The utility model discloses a passageway floodgate step-down actuation power supply circuit, it is including a higher voltage source, a lower voltage source, a switching circuit and a MCU, higher voltage source and lower voltage source connect into switching circuit, switching circuit connects into the actuation device of passageway floodgate, MCU connect in switching circuit is in order to control this switching circuit's work. The channel gate voltage reduction pull-in power supply circuit comprises a higher voltage source and a lower voltage source, and switching between the higher voltage source and the lower voltage source is carried out through a switching circuit to supply power to the pull-in device.

Description

通道闸降压吸合供电电路Channel gate step-down pull-in power supply circuit

技术领域technical field

本实用新型涉及一种通道闸,尤其是指一种通道闸降压吸合供电电路。The utility model relates to a channel gate, in particular to a channel gate step-down suction power supply circuit.

背景技术Background technique

目前,对于通道闸吸合装置的供电,往往以一较高的电压(通常为24V)启动该吸合装置而吸合后,仍然继续以该较高的电压为吸合装置供电以使其保持在吸合状态。对于一般的通道闸吸合装置而言,其启动电压高于保持电压,即启动该吸合装置需要较大的电压,而保持其吸合状态只需较低的电压(例如3.5V)即可,这样,一直以较高的电压为吸合装置进行供电,使得吸合装置的发热量很大,一者,浪费电能;二者,影响吸合装置的使用寿命。At present, for the power supply of the pull-in device of the channel gate, the pull-in device is often started with a higher voltage (usually 24V) and after the pull-in, the higher voltage is still used to supply power to the pull-in device to keep it in the suction state. For the general channel gate pull-in device, its starting voltage is higher than the holding voltage, that is, a larger voltage is required to start the pull-in device, and a lower voltage (such as 3.5V) is required to maintain its pull-in state. , In this way, a higher voltage is always used to supply power to the pull-in device, so that the heat generated by the pull-in device is very large, one is a waste of electric energy; the other is that the service life of the pull-in device is affected.

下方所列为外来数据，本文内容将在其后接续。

/-- Settles O5: only a HALTED queue resumes or skips. -/
theorem resumeSkipAndRefusedCodes : Obligations.ResumeSkipAndRefusedCodes := by
  intro q s free
  refine ⟨fun halted => ?_, fun other => ?_, fun v hv => ?_⟩
  · simp [exec, execResume, execSkip, hostWrite_of_free free, State.resumeQueue, State.skipQueue, State.modQueue, halted,
      Queue.withState, Queue.pop]
  · simp only [exec, execResume, execSkip, hostWrite_of_free free, State.resumeQueue, State.skipQueue, State.modQueue]
    cases hq : (s.queue q).state <;> simp_all [Queue.judged]
  · simp [exec, execControlCodeRefused, hostWrite_of_free free, writeControl_refused s q hv, State.refuseControl,
      State.modQueue, Queue.judged]

/-! ### TAKE -/

/-- A halt of a queue that is not on the posting wait list. -/
theorem haltQueue_of_notMem {q : QueueId} (r : HaltReason) (hq : Poster.queue q ∉ s.completion.waiters) :
    s.haltQueue q r =
      (s.setQueue q { s.queue q with state := .halted, halt := some r }).setInterrupts
        { s.interrupts with halt := true } := by
  have keep : s.completion.waiters.filter (· ≠ .queue q) = s.completion.waiters :=
    List.filter_eq_self.2 fun p hp => by
      simp only [ne_eq, decide_not, Bool.not_eq_true', decide_eq_false_iff_not]
      exact fun e => hq (e ▸ hp)
  rw [State.haltQueue, keep]
  rfl

/-- A RUNNING queue takes its head. -/
theorem exec_take {q : QueueId} {c : HeldCommand} {cs : List HeldCommand} (running : (s.queue q).state = .running)
    (head : (s.queue q).commands = c :: cs) : exec (.take q) s = .next (s.takeCommand q c) := by
  simp only [exec, execTake, running, head]

/-- A queue that is not RUNNING, or holds no command, takes nothing. -/
theorem exec_take_idle {q : QueueId} (h : (s.queue q).state ≠ .running ∨ (s.queue q).commands = []) :
    exec (.take q) s = .next s := by
  simp only [exec, execTake]
  split
  · rename_i running head
    rcases h with h | h
    · exact absurd running h
    · rw [h] at head
      cases head
  · rfl

/-- Settles O7. -/
theorem takeRefusedOrHalted : Obligations.TakeRefusedOrHalted := by
  refine fun q s => ⟨exec_take_idle, fun c cs e running head fault waits => ?_⟩
  rw [exec_take running head, State.takeCommand, fault]
  simp only
  rw [haltQueue_of_notMem _ waits]

/-- Putting a queue in the state it is in changes nothing. -/
theorem withState_self {x : Queue} {st : QueueState} (h : x.state = st) : x.withState st = x := by
  rw [Queue.withState, ← h]

/-- A RUNNING queue whose head has left. -/
theorem pop_withState_running {x : Queue} {c : HeldCommand} {cs : List HeldCommand} (running : x.state = .running)
    (head : x.commands = c :: cs) : x.pop.withState .running = { x with commands := cs } := by
  rw [Queue.pop, Queue.withState, head, List.tail_cons, ← running]

/-- Settles O8: the slot entered is the first that the search from slot 0 finds FREE. -/
theorem takeJobEntersOrStalls : Obligations.TakeJobEntersOrStalls := by
  intro q s c cs j running head decoded
  have take : exec (.take q) s = .next (s.carryOutJob q c.seq j) := by
    rw [exec_take running head, State.takeCommand, decoded]
  rw [take]
  refine ⟨fun i hi hk => ?enters, fun full => ?stalls⟩
  case enters =>
    have first : s.freeSlotIndex = some i :=
      find_first (by simp [hi]) fun k hki => by simpa using hk k hki
    simp only [State.carryOutJob, first, State.enterSlot, State.modQueue, queue_setSlot,
      pop_withState_running running head]
    congr 1
  case stalls =>
    have none : s.freeSlotIndex = none := find_none fun k => by simpa using full k
    simp only [State.carryOutJob, none]
    rfl

theorem decode_wait {p : Parts} (x : XSize) (hk : p.kind = 3) : p.decode x = .ok (.wait p.waitMask p.flag) := by
  simp [Parts.decode, hk]

theorem decode_note {p : Parts} (x : XSize) (hk : p.kind = 4) : p.decode x = .ok (.note p.mark p.flag) := by
  simp [Parts.decode, hk]

/-- The take of a WAIT evaluates its fence. -/
theorem exec_take_wait {q : QueueId} {c : HeldCommand} {cs : List HeldCommand} (running : (s.queue q).state = .running)
    (head : (s.queue q).commands = c :: cs) (hk : c.parts.kind = 3) :
    exec (.take q) s = .next (s.evaluateFence q c) := by
  rw [exec_take running head, State.takeCommand, decode_wait _ hk]

/-! The three outcomes of a fence (R32, R55). -/

theorem evaluateFence_passes {c : HeldCommand} (q : QueueId)
    (clear : ∀ t : TagId, c.parts.waitMask.getLsbD t = true → (s.tag t).count = 0)
    (clean : ¬(c.parts.flag = true ∧ ∃ t : TagId, c.parts.waitMask.getLsbD t = true ∧ (s.tag t).poison = true)) :
    s.evaluateFence q c = s.modQueue q fun x => x.pop.withState .running := by
  rw [State.evaluateFence, if_pos ((fenceSatisfied_iff s _).2 clear), if_neg]
  rwa [Bool.and_eq_true, fencePoisoned_iff]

发明内容Contents of the invention

本实用新型所要解决的技术问题为提供一种通道闸降压吸合供电电路,其先以较高的电压为吸合装置供电而使其启动,再转以较低的电压为吸合装置供电而使其保持吸合,从而起到节省电能、提高吸合装置使用寿命的作用。The technical problem to be solved by the utility model is to provide a channel gate step-down suction power supply circuit, which first supplies power for the suction device with a higher voltage to start it, and then turns to supply power for the suction device with a lower voltage And make it maintain suction, thereby play the effect of saving electric energy, improving the service life of suction device.

为解决上述技术问题,本实用新型采用如下技术方案:一种通道闸降压吸合供电电路,其包括有一较高电压电压源、一较低电压电压源、一切换电路及一MCU,所述较高电压电压源和较低电压电压源连接入所述切换电路,所述切换电路连接入通道闸的吸合装置,所述MCU连接于所述切换电路以控制该切换电路的工作。In order to solve the above-mentioned technical problems, the utility model adopts the following technical scheme: a channel gate step-down suction power supply circuit, which includes a higher voltage voltage source, a lower voltage voltage source, a switching circuit and an MCU, the The higher voltage source and the lower voltage source are connected to the switch circuit, the switch circuit is connected to the pull-in device of the channel gate, and the MCU is connected to the switch circuit to control the operation of the switch circuit.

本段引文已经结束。